Content starts
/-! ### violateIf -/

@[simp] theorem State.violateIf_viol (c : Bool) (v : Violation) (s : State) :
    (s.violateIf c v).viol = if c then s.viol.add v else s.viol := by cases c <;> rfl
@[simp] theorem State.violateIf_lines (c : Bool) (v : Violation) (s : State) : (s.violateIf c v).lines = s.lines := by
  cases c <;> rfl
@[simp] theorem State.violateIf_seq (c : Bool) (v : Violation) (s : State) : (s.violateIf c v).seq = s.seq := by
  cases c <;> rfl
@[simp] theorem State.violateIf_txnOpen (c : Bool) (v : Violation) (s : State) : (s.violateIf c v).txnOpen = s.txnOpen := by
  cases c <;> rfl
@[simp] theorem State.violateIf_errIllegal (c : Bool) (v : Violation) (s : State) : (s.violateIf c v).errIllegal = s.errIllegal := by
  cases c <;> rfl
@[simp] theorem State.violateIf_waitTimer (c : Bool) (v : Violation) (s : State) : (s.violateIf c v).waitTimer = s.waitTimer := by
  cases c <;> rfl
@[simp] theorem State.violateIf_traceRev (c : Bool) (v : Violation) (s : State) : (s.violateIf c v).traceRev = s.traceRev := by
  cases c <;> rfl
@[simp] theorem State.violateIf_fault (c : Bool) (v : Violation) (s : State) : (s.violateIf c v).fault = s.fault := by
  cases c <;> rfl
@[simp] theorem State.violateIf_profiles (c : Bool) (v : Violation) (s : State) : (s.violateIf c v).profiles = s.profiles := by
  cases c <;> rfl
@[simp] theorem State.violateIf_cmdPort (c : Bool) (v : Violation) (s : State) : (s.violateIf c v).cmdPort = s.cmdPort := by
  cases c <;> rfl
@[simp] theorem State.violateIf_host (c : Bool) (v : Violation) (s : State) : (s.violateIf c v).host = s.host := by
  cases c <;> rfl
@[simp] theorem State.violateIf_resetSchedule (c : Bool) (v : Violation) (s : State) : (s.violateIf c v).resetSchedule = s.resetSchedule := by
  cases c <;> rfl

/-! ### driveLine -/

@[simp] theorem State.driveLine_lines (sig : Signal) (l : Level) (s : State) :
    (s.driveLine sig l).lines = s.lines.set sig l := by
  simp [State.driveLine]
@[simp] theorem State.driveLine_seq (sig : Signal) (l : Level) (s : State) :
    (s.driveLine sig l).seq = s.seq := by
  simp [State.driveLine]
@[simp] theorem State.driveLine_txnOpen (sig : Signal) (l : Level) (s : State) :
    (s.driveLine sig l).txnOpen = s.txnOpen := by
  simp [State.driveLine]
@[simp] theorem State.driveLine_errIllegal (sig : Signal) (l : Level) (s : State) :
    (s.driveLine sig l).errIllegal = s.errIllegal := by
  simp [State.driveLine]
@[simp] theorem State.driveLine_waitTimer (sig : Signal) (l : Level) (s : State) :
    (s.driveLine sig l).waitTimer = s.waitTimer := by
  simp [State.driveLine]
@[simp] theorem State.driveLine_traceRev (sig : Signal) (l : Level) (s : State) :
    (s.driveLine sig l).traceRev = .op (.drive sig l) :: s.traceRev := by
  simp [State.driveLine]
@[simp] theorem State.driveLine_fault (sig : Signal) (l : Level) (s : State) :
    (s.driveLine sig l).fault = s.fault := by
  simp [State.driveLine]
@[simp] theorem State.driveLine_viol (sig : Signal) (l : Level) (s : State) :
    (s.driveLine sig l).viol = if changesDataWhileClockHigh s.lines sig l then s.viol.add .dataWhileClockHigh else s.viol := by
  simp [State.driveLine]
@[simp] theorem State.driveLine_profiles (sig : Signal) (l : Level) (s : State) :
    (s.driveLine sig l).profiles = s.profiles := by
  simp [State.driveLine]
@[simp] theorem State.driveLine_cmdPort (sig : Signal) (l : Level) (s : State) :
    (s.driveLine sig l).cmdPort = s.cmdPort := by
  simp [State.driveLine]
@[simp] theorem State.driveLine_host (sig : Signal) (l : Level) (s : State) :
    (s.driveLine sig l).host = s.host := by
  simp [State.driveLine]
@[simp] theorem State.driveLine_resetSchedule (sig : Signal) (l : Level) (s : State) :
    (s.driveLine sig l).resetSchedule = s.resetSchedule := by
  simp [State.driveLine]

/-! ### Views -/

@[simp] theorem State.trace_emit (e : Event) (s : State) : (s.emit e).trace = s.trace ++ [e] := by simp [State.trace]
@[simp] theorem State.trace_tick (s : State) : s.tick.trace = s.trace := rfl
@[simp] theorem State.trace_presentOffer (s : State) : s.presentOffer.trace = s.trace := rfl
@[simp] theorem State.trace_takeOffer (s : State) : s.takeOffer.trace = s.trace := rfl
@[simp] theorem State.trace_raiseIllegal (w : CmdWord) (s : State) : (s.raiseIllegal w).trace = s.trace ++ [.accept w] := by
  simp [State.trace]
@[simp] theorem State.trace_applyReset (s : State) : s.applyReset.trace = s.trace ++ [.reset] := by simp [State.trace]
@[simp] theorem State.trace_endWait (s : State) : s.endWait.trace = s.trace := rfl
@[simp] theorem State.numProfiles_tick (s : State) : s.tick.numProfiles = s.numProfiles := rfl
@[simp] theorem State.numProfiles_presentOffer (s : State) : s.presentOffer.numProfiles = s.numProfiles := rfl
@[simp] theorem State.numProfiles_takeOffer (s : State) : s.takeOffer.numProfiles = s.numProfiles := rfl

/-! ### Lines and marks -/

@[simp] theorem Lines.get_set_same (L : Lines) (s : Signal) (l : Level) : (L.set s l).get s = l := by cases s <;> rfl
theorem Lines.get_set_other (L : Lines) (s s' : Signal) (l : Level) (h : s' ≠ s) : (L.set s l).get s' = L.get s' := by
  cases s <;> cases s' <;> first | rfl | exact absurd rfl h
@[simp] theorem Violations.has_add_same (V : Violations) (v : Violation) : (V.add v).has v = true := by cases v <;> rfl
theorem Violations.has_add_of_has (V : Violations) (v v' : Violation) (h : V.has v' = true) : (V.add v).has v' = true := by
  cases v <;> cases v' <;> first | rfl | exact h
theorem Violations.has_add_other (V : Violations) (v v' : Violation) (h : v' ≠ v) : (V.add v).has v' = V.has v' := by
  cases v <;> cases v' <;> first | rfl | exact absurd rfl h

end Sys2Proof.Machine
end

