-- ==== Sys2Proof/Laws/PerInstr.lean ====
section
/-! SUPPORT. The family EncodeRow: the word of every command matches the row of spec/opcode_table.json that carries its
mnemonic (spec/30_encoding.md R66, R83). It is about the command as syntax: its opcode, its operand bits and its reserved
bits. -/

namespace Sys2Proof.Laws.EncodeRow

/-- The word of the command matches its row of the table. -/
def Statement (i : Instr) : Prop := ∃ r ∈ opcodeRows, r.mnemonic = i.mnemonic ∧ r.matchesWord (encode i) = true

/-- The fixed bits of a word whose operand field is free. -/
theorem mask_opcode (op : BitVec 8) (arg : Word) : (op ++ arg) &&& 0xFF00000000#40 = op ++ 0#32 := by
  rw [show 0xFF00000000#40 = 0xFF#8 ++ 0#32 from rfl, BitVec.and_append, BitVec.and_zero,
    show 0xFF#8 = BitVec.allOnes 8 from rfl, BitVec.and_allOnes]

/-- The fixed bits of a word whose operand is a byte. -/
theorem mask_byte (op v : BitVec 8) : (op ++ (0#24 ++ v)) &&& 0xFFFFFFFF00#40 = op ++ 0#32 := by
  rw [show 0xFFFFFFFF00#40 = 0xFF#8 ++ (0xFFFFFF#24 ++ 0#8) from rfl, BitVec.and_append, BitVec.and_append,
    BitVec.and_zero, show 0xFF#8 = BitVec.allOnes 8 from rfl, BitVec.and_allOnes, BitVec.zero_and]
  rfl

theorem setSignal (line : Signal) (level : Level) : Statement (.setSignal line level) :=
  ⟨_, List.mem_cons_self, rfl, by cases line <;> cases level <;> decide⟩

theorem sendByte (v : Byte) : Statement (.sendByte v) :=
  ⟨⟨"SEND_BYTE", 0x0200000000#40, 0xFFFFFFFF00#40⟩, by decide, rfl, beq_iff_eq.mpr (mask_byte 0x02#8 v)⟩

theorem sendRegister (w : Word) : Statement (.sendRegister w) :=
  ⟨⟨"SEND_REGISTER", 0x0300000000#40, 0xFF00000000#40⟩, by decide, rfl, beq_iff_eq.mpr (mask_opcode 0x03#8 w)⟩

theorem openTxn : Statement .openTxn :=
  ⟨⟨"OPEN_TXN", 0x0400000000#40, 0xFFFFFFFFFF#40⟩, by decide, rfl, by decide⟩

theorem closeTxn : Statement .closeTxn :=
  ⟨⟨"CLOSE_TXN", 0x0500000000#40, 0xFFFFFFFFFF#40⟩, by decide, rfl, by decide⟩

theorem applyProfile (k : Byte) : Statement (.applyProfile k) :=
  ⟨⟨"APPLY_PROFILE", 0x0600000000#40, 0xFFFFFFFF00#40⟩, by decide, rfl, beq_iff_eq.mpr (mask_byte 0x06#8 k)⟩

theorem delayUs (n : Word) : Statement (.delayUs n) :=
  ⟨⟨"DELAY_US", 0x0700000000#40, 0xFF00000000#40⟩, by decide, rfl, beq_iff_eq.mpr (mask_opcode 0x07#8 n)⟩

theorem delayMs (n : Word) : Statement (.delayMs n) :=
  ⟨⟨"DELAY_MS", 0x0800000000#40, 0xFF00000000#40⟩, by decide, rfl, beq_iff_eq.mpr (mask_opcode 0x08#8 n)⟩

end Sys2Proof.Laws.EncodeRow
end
Content ends
WORK TO BE COMPLETED: Search the entries for the string "whose" and copy each line where it occurs.

SOLUTION TO THIS EXERCISE:
/-- The fixed bits of a word whose operand field is free. -/
/-- The fixed bits of a word whose operand is a byte. -/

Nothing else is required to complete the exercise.